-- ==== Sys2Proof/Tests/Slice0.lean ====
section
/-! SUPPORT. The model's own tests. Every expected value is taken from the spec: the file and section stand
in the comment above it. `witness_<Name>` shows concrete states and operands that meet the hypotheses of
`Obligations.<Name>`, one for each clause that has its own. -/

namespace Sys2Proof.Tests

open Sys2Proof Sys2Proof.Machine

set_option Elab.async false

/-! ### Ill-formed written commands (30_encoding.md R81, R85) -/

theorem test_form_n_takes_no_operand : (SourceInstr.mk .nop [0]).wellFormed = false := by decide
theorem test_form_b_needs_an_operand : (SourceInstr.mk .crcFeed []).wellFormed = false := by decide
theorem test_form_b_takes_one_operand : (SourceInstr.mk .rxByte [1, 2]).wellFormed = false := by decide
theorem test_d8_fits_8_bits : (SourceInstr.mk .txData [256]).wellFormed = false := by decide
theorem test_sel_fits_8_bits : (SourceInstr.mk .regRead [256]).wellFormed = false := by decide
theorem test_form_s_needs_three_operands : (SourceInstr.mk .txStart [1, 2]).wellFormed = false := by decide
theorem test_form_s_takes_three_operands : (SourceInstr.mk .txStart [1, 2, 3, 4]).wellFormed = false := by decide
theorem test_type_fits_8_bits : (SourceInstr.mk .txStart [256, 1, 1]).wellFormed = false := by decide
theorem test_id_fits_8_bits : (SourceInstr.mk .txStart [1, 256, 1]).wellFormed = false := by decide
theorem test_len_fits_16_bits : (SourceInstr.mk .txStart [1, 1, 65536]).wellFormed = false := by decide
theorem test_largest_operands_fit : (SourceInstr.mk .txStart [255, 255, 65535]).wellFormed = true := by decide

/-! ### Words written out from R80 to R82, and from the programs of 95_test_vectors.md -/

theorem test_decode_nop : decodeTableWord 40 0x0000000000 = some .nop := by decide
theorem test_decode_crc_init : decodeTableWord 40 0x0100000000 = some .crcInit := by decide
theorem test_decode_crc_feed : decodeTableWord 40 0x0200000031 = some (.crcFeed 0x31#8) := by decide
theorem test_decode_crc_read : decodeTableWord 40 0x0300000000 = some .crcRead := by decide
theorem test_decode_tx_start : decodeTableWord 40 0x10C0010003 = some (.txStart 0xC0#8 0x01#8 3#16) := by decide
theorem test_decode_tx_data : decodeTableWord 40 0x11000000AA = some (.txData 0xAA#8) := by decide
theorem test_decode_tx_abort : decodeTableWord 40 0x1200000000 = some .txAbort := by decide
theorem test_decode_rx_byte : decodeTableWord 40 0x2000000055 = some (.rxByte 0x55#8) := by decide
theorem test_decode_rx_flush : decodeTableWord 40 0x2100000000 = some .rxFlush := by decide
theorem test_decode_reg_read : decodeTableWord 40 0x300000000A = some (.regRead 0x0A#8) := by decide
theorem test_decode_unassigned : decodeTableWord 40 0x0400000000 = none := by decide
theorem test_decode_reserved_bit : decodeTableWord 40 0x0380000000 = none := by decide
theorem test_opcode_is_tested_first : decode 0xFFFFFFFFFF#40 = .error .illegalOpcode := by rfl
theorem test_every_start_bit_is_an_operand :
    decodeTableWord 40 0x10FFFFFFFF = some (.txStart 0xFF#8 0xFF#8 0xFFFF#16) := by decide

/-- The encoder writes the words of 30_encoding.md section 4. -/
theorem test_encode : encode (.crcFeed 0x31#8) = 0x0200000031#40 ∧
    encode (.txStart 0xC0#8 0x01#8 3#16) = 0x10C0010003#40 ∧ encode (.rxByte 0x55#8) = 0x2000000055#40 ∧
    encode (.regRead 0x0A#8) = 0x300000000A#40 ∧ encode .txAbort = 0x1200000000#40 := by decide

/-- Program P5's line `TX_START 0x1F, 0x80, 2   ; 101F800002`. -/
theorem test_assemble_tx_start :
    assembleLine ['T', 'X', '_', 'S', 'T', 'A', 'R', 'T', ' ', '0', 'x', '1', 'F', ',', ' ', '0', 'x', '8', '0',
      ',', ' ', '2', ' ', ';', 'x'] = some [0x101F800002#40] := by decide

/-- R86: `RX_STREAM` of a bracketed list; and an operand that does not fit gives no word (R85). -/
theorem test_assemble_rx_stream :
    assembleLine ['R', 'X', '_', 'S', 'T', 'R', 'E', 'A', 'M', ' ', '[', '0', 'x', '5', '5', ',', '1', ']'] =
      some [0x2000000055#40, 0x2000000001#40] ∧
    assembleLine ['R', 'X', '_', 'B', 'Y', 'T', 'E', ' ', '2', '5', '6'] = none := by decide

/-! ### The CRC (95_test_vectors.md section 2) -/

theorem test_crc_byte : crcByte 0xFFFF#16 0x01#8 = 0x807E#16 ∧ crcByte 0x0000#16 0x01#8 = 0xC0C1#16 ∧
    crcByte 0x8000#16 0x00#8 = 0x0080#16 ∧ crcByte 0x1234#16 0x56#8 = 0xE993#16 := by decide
◇ ◇ ◇ ◇
TO DO:
Take from the material every line that holds "assembleLine".

WRITTEN ANSWER:
    assembleLine ['T', 'X', '_', 'S', 'T', 'A', 'R', 'T', ' ', '0', 'x', '1', 'F', ',', ' ', '0', 'x', '8', '0',
    assembleLine ['R', 'X', '_', 'S', 'T', 'R', 'E', 'A', 'M', ' ', '[', '0', 'x', '5', '5', ',', '1', ']'] =
    assembleLine ['R', 'X', '_', 'B', 'Y', 'T', 'E', ' ', '2', '5', '6'] = none := by decide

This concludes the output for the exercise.